MEXICO CITY – Increasingly sophisticated thieves stole thousands of barrels per day of oil products from Mexico's state-owned oil company in the first four months of 2011, thefts worth about $250 million, the company's director said Thursday.
Those thefts amounted to almost one million barrels in the first four months of the year, a level almost 50 percent more than what thieves stole in the same period of 2010, according to the Petroleos Mexicanos oil company, also known as Pemex.
Pemex director Juan Jose Suarez Coppel said the stolen fuel was the equivalent of 100 tanker trucks per day.
"Fuel theft has increased in the last few years," said Energy Secretary Jose Antonio Meade. "The gangs that participate in these crimes are increasingly sophisticated, better organized and many times they have carried out these thefts using the latest technology."
Mexican officials say drug cartels have been involved in the thefts, often by tapping into state-owned pipelines. The thieves will sometimes inject water into pipelines to cover up the drop in pressure caused by thefts or drill a second tap near the first to continue siphoning off oil if the first is detected.
Drilling into pipelines is dangerous because of the high pressure and combustibility of the fuel; while illegal pipeline taps have caused explosions, fires and spills in the past, authorities still find hundreds of successful taps each year.
Suarez Coppel said 556 illegal taps had been detected so far in 2011, compared to 710 in all of 2010.
Officials have said in the past that drug cartels have been implicated in some of the thefts, especially in northern Mexico. Suarez Coppel said the largest number of thefts — about 150 — occurred in Sinaloa state, considered the cradle of Mexican drug trafficking. He said the cartels may sell the fuel or even use it for their own vehicles.
About 390 of the taps involved refined fuel pipelines, while about 135 were at ducts carrying crude.
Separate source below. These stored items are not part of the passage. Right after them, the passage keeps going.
theorem transferFailed_droppedFree : DroppedFree transferFailed := by
  intro d s
  rw [transferFailed, transferFailed, setDropped_phase]
  cases s.phase <;> rfl

/-- No row of the opcode table reads DROPPED or writes it: a row that branches does so on its channel, its value, the
rescaler's operands or the scale, and completion keeps the flag (R171). -/
theorem exec_droppedFree (i : Instr) : DroppedFree (exec i) := by
  intro d s
  cases i with
  | frame ch =>
    rw [exec, exec, execFrame, execFrame]
    cases toChannel ch <;> rfl
  | read ch =>
    rw [exec, exec, execRead, execRead]
    cases toChannel ch with
    | none => rfl
    | some c => exact issueFrame_droppedFree c .readWait d s
  | trackPush v =>
    rw [exec, exec, execTrackPush, execTrackPush]
    split <;> rfl
  | rescale =>
    rw [exec, exec, execRescale, execRescale, setDropped_rs]
    split_ifs <;> rfl
  | sample ch =>
    rw [exec, exec, execSample, execSample, setDropped_scaleMax]
    cases toChannel ch with
    | none => rfl
    | some c => dsimp only; split_ifs <;> rfl
  | adcSeCh0 | adcSeCh1 | adcSeCh2 | adcSeCh3 | adcSeCh4 | adcSeCh5 | adcSeCh6 | adcSeCh7 =>
    exact answerFrame_droppedFree _ d s
  | adcResult b0 b1 b2 => exact execAdcResult_droppedFree b0 b1 b2 d s
  | nop | decode | trackClear | peak => rfl
  | reserved9 | reservedA | reservedB | reservedC | reservedD | reservedE | reservedF => rfl

theorem waitStep_droppedFree : DroppedFree waitStep := by
  intro d s
  rw [waitStep, waitStep, fetchAnswer_setDropped]
  match fetchAnswer s with
  | none => rfl
  | some (.ok b0 b1 b2) => exact execAdcResult_droppedFree b0 b1 b2 d s
  | some .fail => exact transferFailed_droppedFree d s

theorem windowCheck_droppedFree : DroppedFree windowCheck := by
  intro d s
  rw [windowCheck, windowCheck, windowOpen_setDropped, setDropped_cmd]
  cases windowOpen s with
  | false => rfl
  | true =>
    cases toChannel (chanField s.cmd) with
    | none => rfl
    | some c => exact issueFrame_droppedFree c .sampleWait d s

/-- The block's step, whatever row of R181 it takes. -/
theorem blockTurn_droppedFree : DroppedFree blockTurn := by
  intro d s
  cases hp : s.phase with
  | exec =>
    rw [blockTurn_of_exec hp, blockTurn_of_exec ((setDropped_phase d s).trans hp), setDropped_cmd]
    exact exec_droppedFree _ d s
  | idle =>
    rw [blockTurn, blockTurn, setDropped_phase, hp]
    rfl
  | readWait | sampleWait =>
    rw [blockTurn, blockTurn, setDropped_phase, hp]
    exact waitStep_droppedFree d s
  | sampleCheck =>
    rw [blockTurn, blockTurn, setDropped_phase, hp]
    exact windowCheck_droppedFree d s

/-- A step that commutes with every change of DROPPED makes none: commute it with the change to the value at hand. -/
theorem DroppedFree.keeps_dropped {f : State → Result} (hf : DroppedFree f) {s t : State} (h : f s = .next t) :
    t.status.dropped = s.status.dropped := by
  have hself : Host.Outcome.next t = mapNext (setDropped s.status.dropped) (.next t) := by
    rw [← h, ← hf, setDropped_self]
  have ht : t = setDropped s.status.dropped t := Host.Outcome.next.inj hself
  rw [ht, setDropped_dropped]

/-! ## What lowers DROPPED -/

/-- A write that is stored leaves DROPPED alone; acceptance too, which moves BUSY and DONE (R170). -/
theorem storeReg_dropped (r : Reg) (v : Word) (s : State) : (storeReg r v s).status.dropped = s.status.dropped := by
  cases r <;> rfl

/-- The bus agent has no access to STATUS (R108). -/
theorem busTurn_status {s t : State} (h : busTurn s = .next t) : t.status = s.status := by
  obtain rfl | ⟨-, -, a, q, n, rfl⟩ := busTurn_cases h <;> rfl

/-- The host lowers DROPPED by a write of 1 to STATUS bit 4 alone (R23). -/
theorem exists_write_of_hostTurn_dropped {s : State} (hs : s.status.dropped = true)
    (ht : (hostTurn s).status.dropped = false) :
    ∃ v : Word, v.getLsbD 4 = true ∧
      (draw s.env.hostQueue Config.hostTransaction s.env.draws).1 = .write 1 v := by
  obtain ⟨env, -, -, -, -, ⟨d, heq, hd⟩ | ⟨-, r, v, -, heq⟩⟩ := hostTurn_cases s
  · have hfalse : d = false := by rw [heq] at ht; exact ht
    obtain hkept | ⟨hraised, -⟩ | hcleared := hd
    · simp [hkept, hs] at hfalse
    · simp [hraised] at hfalse
    · exact hcleared
  · rw [heq, storeReg_dropped] at ht
    exact absurd (hs.symm.trans ht) (by decide)

/-- Settles O47: the cascade's line for a busy write, the turns that can lower DROPPED, and the block's independence of
it. -/
theorem droppedIsStickyAndHarmless : Obligations.DroppedIsStickyAndHarmless := by
  refine ⟨?busyWrite, ?sticky, ?harmless⟩
  case busyWrite =>
    intro s i v hbusy hi
    obtain ⟨-, -, hdropped, -⟩ := hostWriteCascade s i v
    exact hdropped hi hbusy
  case sticky =>
    intro s t hstep hs ht
    have hfalls : t.status.dropped ≠ s.status.dropped := by simp [hs, ht]
    obtain ⟨hturn, rfl⟩ | ⟨-, hblock⟩ | ⟨-, hbus⟩ | ⟨-, rfl⟩ | ⟨hturn, -⟩ := step_cases hstep
    · exact .inr ⟨hturn, exists_write_of_hostTurn_dropped (s := afterTurn s) hs ht⟩
    · exact absurd (blockTurn_droppedFree.keeps_dropped hblock) hfalls
    · exact absurd (congrArg Status.dropped (busTurn_status hbus)) hfalls
    · exact absurd rfl hfalls
    · exact .inl hturn
  case harmless =>
    intro s t d hblock
    have hcommute := blockTurn_droppedFree d s
    rw [hblock] at hcommute
    exact hcommute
Because there is little market in Mexico for unrefined oil products stolen from some pipelines, the thieves often sell the oil products to U.S. refineries.
Pemex filed lawsuits in May against nine U.S. companies for alleged involvement in buying or processing Mexican oil products.
But thieves have also sold unrefined fuels to bulk users like brick kilns and factories, so authorities have proposed new laws that would stiffen penalties for the possession, sale or use of stolen oil products.
The changes being discussed in congress would also allow organized crimes charges to be brought in fuel-theft cases, and allow charges to be brought against Pemex employees or subcontractors who give information to thieves.
In the past, investigators have said workers may have told thieves when pressure in pipelines would drop for maintenance or other reasons, allowing them a window of opportunity to drill into ducts more easily.